=== Begin Enclosure ===

/-! ### The command's own fields -/

def Eng.relay (e : Eng) : Bool := field e.body 1 1 % 2 = 1
def Eng.det (e : Eng) : Bool := field e.body 1 1 / 2 % 2 = 1
def Eng.pad (e : Eng) : Bool := field e.body 1 1 / 8 % 2 = 1
def Eng.iofmt (e : Eng) : Nat := field e.body 2 1
def Eng.grp (e : Eng) : Nat := field e.body 3 1
def Eng.batch (e : Eng) : Nat := field e.body 4 4
def Eng.bag (e : Eng) : Nat := max 1 (field e.body 8 2)
def Eng.round (e : Eng) : Nat := field e.body 16 8
def Eng.tabGfa (e : Eng) : Nat := (e.opnds.getD 0 ⟨0, 0, false, false⟩).gfa
/-- Bytes from one io row to the next (R370). -/
def Eng.ostride (e : Eng) (t : Tab) : Nat := roundUp (t.total * queryElem e.iofmt) 64

def Eng.gu? (e : Eng) : Option GuRun := match e.phase with | .gu g => some g | _ => none
def State.setGu (s : State) (id : Nat) (f : GuRun → GuRun) : State :=
  s.setEng id fun e => match e.phase with | .gu g => { e with phase := .gu (f g) } | _ => e

/-- The command that runs for a group, in its round. -/
def State.groupCmd (s : State) (g : Nat) : Option (Nat × Eng × GuRun) :=
  (s.group g).active.bind fun id => (s.eng id).bind fun e => e.gu?.map fun r => (id, e, r)

/-! ### Held parts (R386, R387) -/

def Cmd.heat? (c : Cmd) : Option HeldPart := match c.body with | .heat h => some h | _ => none
def State.heat (s : State) (id : Nat) : Option HeldPart := (s.findCmd id).bind Cmd.heat?
def State.setHeat (s : State) (id : Nat) (f : HeldPart → HeldPart) : State :=
  s.setCmd id fun c => match c.body with | .heat h => { c with body := .heat (f h) } | _ => c

def HeldPart.round (h : HeldPart) : Nat := field h.payload 8 8
def HeldPart.n (h : HeldPart) : Nat := field h.payload 4 2
def HeldPart.last (h : HeldPart) : Bool := field h.payload 3 1 % 2 = 1
def HeldPart.index (h : HeldPart) (i : Nat) : Nat := field h.payload (32 + 4 * i) 4

/-- Parts held in a quadrant's buffer until they are answered (R387, R389), and the parts of one round of a group. -/
def State.heldOn (s : State) (q : Nat) : List (Nat × HeldPart) :=
  s.cmds.filterMap fun c => c.heat?.bind fun h => if h.quad = q && h.buffered then some (c.id, h) else none
def State.heldOf (s : State) (g round : Nat) : List (Nat × HeldPart) :=
  s.cmds.filterMap fun c => c.heat?.bind fun h => if h.group = g && h.round = round then some (c.id, h) else none

/-- A part is answered: a 16-byte header and rows with OK, nothing otherwise (R388). -/
def State.answerPart (s : State) (id : Nat) (st : Byte) (lap rows : Nat) (data : List Byte) : State :=
  match s.findCmd id with
  | some c =>
    match c.src with
    | .msg o => (s.dropCmd id).sendCpl o st (if st = stOk then leBytes 4 lap ++ leBytes 2 rows ++ List.replicate 10 0 ++ data else [])
    | _ => s
  | none => s

/-! ### Ends (R390 to R393, R398) -/

def gatherResult (r : GuRun) : List Byte :=
  leBytes 4 r.lap ++ [if r.lapDiffers then 1 else 0, 0, 0, 0] ++ leBytes 4 r.done ++ leBytes 4 r.padded

/-- The table's binding (R374): the Lap of its version, and a condition. The Lap of a private version is that of the
version it is based on. -/
def State.tableBind (s : State) (e : Eng) : Nat × List Byte :=
  if gfaDev e.tabGfa != s.ownId then (0, [stUnsupported])
  else match s.regionAt (gfaOff e.tabGfa) with
    | none => (0, [])
    | some r =>
      let (lap, cs) := s.bindConds e r
      let own := (e.binds.find? (·.region = r)).filter fun b => b.mode != .none
      (if lap != 0 then lap else match own with | some b => b.lap.toNat | none => 0, cs)

/-- A command of unit 0x04 completes; a relay command ends its round here. Its result tells the Lap of its table
whatever the condition (R393). -/
def State.gatherEnd (s : State) (id : Nat) (st : Byte) : State :=
  match s.findCmd id, s.eng id with
  | some c, some e =>
    let r := e.gu?.getD { lap := (s.tableBind e).1 }
    let g := e.grp
    let mine := e.relay && (s.group g).active = some id
    let s := s.countQ e.quad .guStat (if st = stOk then 0 else 1)
    let s := if !mine then s
      else
        let s := s.setGroup g fun x => { x with active := none, completed := some e.round }
        let s := (s.heldOf g e.round).foldl (fun s h => s.answerPart h.1 (if st = stOk then stTimeout else st) 0 0 []) s
        s.cmds.foldl (fun s c => match c.body with
          | .eng x => if x.unit = 4 && x.started && x.relay && x.grp = g && x.phase = .none && c.id != id then s.owe (.eng c.id) else s
          | _ => s) s
    let s := s.endEng id st (gatherResult r)
    let h := field e.body 12 4
    if st = stOk && h != 0xFFFFFFFF then s.hurdleAdvance h c.tenant else s
  | _, _ => s

/-! ### Start (R371 to R374, R381, R382) -/

/-- Conditions of a relay command at stage 6. -/
def State.relayConds (s : State) (e : Eng) (t : Tab) : List Byte :=
  let g := e.grp
  let m := s.groupMember g (s.groupSelf g)
  let ok := s.groupValid g && s.groupQuad g = e.quad && s.bufOn e.quad && s.groupTiles g (queryElem e.iofmt)
  (if ok then [] else [stUnsupported])
    ++ (if t.cols != m.cols || t.base != m.base || t.total != s.groupTotal g then [stMalformed] else [])
    ++ (match (s.group g).started with | some k => if e.round ≤ k then [stMalformed] else [] | none => [])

=== End Enclosure ===

**Directions for this task:**
Take the listing above and repeat exactly the lines from the one containing "s.setCmd id fun" through the one containing "def gatherResult (r", both included.

**Written response:**
  s.setCmd id fun c => match c.body with | .heat h => { c with body := .heat (f h) } | _ => c

def HeldPart.round (h : HeldPart) : Nat := field h.payload 8 8
def HeldPart.n (h : HeldPart) : Nat := field h.payload 4 2
def HeldPart.last (h : HeldPart) : Bool := field h.payload 3 1 % 2 = 1
def HeldPart.index (h : HeldPart) (i : Nat) : Nat := field h.payload (32 + 4 * i) 4

/-- Parts held in a quadrant's buffer until they are answered (R387, R389), and the parts of one round of a group. -/
def State.heldOn (s : State) (q : Nat) : List (Nat × HeldPart) :=
  s.cmds.filterMap fun c => c.heat?.bind fun h => if h.quad = q && h.buffered then some (c.id, h) else none
def State.heldOf (s : State) (g round : Nat) : List (Nat × HeldPart) :=
  s.cmds.filterMap fun c => c.heat?.bind fun h => if h.group = g && h.round = round then some (c.id, h) else none

/-- A part is answered: a 16-byte header and rows with OK, nothing otherwise (R388). -/
def State.answerPart (s : State) (id : Nat) (st : Byte) (lap rows : Nat) (data : List Byte) : State :=
  match s.findCmd id with
  | some c =>
    match c.src with
    | .msg o => (s.dropCmd id).sendCpl o st (if st = stOk then leBytes 4 lap ++ leBytes 2 rows ++ List.replicate 10 0 ++ data else [])
    | _ => s
  | none => s

/-! ### Ends (R390 to R393, R398) -/

def gatherResult (r : GuRun) : List Byte :=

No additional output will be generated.